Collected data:
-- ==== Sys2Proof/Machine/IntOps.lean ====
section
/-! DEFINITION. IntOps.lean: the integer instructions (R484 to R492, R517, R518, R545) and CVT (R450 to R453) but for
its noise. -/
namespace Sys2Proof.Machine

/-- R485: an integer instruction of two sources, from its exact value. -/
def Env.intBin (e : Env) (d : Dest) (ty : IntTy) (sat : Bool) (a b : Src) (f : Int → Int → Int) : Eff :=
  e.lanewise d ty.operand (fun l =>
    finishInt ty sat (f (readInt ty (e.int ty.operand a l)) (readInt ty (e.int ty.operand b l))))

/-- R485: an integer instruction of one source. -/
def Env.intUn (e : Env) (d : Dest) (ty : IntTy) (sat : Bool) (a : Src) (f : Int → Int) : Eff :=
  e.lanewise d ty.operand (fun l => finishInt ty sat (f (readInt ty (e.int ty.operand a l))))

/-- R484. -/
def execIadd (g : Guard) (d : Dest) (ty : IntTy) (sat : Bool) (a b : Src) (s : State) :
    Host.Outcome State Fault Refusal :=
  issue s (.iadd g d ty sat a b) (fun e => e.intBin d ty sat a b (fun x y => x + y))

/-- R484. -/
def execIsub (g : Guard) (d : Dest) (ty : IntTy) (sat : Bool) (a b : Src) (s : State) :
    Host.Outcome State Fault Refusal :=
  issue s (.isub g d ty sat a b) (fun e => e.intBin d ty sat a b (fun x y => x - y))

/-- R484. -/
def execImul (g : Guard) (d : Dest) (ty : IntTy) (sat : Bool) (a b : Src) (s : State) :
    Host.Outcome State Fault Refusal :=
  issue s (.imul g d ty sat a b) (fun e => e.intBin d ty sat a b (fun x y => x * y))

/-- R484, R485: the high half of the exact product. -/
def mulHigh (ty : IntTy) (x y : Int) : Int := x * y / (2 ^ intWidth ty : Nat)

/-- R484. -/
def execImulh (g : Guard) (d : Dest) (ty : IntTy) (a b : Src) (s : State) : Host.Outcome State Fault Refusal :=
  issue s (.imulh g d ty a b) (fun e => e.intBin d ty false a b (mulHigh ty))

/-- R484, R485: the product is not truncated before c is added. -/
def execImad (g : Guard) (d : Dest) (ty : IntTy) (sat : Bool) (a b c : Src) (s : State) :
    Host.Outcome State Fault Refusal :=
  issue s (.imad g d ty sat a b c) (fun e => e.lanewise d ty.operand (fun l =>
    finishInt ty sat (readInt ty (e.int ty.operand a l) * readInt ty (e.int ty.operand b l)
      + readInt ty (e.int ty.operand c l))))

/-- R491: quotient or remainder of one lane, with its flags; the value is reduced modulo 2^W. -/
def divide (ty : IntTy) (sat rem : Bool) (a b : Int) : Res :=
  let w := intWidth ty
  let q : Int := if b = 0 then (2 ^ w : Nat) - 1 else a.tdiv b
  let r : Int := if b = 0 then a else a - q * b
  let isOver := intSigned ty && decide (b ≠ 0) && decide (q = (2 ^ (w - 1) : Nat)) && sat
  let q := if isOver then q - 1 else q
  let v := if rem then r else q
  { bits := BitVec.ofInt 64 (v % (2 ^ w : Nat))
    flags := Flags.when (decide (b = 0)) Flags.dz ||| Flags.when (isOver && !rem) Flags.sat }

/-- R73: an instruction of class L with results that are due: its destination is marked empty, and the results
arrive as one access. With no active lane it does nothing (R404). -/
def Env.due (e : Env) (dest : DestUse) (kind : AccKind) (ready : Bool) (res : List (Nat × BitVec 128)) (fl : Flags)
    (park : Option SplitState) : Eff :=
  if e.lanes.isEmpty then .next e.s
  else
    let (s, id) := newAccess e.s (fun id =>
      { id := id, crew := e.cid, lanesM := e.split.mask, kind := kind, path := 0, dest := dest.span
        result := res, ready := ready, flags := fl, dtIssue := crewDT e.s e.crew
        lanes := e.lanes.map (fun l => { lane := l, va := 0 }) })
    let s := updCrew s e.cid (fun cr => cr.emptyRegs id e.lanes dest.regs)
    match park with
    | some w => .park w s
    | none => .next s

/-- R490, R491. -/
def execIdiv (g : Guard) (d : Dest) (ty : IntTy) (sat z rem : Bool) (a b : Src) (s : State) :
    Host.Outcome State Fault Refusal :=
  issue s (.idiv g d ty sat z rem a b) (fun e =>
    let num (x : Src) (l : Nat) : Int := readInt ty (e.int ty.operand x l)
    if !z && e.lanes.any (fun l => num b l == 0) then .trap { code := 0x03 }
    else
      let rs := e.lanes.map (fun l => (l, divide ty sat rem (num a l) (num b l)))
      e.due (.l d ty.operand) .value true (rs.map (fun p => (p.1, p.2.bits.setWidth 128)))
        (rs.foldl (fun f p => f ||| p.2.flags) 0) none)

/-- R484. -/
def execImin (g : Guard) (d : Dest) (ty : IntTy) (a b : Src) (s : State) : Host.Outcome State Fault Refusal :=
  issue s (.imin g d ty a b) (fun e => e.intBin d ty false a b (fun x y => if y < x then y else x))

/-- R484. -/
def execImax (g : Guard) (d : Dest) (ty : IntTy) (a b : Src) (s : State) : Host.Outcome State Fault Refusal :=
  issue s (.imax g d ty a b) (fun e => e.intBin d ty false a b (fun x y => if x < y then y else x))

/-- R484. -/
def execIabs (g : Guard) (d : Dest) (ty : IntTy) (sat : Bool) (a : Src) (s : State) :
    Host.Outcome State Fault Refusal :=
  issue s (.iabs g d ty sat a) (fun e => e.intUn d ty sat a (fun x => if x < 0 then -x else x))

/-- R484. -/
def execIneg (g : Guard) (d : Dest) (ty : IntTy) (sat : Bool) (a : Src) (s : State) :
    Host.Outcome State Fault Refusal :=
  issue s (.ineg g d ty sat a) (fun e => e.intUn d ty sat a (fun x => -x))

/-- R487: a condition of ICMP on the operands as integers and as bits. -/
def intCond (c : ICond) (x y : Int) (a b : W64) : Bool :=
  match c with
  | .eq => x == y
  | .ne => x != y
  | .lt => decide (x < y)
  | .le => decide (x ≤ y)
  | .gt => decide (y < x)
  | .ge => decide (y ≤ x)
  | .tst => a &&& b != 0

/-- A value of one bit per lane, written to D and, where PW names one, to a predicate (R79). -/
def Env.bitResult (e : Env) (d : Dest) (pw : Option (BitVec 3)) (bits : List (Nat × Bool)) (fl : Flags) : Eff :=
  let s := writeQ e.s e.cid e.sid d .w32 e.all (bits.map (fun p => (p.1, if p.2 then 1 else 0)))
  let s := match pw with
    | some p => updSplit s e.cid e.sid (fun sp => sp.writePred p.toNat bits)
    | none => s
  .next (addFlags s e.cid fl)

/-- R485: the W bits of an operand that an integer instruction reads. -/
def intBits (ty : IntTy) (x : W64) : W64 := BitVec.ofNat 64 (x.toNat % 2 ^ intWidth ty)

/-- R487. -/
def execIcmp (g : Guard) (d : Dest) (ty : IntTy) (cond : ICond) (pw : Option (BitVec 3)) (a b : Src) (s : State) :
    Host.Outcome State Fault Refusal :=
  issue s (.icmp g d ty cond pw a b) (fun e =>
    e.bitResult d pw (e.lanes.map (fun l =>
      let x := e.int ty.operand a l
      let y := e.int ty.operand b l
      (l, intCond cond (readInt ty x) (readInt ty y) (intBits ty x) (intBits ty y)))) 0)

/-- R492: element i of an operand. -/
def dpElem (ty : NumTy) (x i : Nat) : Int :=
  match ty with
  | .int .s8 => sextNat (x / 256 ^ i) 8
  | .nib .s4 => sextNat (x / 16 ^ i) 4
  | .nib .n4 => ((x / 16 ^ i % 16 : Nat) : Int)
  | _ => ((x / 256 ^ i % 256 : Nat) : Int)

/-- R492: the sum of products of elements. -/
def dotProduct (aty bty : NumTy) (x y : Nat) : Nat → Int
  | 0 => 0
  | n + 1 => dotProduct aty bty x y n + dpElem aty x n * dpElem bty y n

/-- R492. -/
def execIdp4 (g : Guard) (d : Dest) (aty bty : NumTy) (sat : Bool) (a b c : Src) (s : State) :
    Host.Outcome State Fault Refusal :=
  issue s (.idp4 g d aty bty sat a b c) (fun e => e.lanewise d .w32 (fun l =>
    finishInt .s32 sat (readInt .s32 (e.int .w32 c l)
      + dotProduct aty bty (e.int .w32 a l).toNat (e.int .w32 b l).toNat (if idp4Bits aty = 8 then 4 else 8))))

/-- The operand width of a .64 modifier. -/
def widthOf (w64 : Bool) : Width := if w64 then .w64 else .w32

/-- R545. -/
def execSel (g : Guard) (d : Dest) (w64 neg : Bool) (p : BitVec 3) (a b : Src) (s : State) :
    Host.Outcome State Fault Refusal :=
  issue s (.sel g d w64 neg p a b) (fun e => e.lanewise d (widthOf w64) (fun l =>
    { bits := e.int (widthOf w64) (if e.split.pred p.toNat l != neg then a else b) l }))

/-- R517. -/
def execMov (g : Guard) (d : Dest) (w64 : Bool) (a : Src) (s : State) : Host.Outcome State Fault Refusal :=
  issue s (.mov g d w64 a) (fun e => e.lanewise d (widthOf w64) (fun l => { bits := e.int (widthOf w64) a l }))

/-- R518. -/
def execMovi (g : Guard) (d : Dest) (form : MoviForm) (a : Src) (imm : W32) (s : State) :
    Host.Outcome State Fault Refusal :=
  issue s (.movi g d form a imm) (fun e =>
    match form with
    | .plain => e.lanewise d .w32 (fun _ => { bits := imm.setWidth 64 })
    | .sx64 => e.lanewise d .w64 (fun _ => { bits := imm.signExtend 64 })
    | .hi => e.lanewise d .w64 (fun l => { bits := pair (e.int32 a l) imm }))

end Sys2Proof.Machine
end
* * *
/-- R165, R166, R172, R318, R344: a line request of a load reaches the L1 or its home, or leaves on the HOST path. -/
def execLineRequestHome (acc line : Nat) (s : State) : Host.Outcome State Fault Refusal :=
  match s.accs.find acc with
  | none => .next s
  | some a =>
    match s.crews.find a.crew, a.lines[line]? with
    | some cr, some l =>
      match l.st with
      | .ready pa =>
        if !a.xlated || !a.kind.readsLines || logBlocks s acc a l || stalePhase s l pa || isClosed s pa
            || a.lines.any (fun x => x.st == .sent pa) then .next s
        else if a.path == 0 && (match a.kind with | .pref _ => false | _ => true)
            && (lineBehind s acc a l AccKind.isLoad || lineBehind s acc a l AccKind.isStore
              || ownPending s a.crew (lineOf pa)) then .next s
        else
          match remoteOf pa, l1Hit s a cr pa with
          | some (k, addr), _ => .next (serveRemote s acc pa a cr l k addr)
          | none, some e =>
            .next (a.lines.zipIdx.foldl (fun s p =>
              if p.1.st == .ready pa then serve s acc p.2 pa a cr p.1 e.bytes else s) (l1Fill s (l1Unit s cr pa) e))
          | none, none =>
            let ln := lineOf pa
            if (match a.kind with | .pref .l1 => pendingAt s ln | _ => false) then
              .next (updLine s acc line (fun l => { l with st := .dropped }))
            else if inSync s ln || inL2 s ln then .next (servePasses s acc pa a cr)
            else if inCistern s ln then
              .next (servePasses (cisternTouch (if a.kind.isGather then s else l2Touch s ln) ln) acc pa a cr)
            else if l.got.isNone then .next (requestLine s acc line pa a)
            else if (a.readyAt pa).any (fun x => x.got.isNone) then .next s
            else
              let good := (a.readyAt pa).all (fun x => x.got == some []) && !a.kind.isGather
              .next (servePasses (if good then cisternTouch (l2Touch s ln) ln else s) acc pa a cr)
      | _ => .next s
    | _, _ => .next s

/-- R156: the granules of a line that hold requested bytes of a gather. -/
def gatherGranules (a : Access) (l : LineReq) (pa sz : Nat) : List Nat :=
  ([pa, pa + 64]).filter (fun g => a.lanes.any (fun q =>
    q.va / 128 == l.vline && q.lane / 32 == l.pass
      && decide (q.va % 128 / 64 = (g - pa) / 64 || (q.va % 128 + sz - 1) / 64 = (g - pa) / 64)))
--
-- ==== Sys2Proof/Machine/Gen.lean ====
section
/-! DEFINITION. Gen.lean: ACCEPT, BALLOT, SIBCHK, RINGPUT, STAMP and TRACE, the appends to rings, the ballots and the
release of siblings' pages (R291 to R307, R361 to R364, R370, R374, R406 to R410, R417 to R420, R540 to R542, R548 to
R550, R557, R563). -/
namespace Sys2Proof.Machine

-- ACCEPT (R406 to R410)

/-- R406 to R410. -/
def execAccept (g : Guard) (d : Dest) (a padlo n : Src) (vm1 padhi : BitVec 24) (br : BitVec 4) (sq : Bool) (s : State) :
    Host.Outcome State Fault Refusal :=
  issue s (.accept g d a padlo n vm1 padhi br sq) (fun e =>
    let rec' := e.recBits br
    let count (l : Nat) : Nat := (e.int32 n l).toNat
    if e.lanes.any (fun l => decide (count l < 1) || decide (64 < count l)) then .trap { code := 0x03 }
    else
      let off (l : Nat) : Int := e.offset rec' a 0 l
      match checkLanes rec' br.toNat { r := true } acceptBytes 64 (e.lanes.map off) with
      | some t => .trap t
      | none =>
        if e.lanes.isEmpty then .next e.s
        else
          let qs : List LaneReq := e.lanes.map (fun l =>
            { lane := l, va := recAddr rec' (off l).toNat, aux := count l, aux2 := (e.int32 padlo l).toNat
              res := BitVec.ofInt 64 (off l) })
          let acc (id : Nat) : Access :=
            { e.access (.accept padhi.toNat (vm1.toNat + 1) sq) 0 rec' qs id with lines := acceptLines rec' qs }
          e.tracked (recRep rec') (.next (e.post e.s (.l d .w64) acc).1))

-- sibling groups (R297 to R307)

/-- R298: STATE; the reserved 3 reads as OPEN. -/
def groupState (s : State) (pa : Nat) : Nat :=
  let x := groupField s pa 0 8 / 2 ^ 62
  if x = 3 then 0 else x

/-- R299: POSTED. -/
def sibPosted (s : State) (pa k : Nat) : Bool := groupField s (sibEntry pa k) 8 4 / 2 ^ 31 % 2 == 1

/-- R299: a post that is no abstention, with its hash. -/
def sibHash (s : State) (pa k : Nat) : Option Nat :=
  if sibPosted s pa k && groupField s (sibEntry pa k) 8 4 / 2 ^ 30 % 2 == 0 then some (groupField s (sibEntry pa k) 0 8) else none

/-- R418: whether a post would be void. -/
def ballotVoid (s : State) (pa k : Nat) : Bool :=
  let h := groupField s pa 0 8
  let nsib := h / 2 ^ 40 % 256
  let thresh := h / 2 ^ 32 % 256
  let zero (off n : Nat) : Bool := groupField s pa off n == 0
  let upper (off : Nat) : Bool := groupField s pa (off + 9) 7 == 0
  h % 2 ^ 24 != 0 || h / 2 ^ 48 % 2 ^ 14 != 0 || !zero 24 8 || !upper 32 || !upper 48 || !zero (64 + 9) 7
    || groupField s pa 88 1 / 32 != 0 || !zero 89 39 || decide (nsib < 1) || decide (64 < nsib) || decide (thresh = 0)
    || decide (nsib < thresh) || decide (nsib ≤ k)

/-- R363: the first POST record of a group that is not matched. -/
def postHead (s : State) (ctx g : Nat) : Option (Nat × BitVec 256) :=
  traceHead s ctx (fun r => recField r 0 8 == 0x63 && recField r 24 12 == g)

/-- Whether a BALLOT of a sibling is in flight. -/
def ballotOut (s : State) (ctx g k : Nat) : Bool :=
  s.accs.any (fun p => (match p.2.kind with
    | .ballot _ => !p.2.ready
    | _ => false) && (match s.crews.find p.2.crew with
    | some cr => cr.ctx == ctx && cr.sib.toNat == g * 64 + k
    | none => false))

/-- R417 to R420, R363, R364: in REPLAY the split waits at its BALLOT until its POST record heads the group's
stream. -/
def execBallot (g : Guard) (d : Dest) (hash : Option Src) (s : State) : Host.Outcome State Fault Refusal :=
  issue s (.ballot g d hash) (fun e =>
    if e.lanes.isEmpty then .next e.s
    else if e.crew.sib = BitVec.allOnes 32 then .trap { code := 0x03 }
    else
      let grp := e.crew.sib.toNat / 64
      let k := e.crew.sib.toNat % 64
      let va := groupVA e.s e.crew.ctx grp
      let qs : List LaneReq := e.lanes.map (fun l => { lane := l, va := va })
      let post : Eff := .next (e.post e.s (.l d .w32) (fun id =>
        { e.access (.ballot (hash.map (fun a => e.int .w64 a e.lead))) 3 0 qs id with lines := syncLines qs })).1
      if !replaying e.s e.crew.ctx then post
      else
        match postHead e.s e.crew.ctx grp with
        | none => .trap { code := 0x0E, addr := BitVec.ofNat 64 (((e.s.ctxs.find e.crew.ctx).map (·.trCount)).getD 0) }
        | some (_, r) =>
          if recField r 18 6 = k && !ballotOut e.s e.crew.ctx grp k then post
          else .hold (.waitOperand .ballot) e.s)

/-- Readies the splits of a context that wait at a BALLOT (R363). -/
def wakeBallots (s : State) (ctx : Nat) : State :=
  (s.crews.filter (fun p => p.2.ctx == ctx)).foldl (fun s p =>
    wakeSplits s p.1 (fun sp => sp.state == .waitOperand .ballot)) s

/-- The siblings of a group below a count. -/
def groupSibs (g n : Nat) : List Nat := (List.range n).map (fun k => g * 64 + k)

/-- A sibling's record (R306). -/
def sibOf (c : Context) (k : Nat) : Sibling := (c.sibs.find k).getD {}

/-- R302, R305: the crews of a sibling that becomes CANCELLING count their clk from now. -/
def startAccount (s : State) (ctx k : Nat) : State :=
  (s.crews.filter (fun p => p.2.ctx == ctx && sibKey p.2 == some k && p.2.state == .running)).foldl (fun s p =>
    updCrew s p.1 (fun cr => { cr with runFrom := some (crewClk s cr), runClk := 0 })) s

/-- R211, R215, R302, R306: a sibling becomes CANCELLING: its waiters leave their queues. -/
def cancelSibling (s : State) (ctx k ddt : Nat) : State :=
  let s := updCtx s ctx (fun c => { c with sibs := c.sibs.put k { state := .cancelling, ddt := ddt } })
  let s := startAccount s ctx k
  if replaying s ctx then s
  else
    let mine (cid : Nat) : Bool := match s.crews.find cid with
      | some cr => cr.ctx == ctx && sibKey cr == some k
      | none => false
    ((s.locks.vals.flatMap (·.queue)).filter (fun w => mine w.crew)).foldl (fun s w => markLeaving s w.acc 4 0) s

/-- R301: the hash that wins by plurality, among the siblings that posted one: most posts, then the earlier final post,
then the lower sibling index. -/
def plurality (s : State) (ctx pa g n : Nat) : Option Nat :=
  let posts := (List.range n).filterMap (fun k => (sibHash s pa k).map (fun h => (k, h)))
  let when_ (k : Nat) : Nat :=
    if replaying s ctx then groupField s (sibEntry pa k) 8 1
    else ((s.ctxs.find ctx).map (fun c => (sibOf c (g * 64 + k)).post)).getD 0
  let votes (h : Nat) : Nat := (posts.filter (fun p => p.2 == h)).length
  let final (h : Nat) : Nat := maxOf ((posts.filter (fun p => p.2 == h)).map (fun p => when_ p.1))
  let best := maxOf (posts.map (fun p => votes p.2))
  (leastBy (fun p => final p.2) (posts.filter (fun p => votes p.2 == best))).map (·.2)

**PROBLEM REQUIREMENTS:** Looking at the entries, how many lines contain the string "NumTy"? The answer is that number alone.

**RESULT:** 3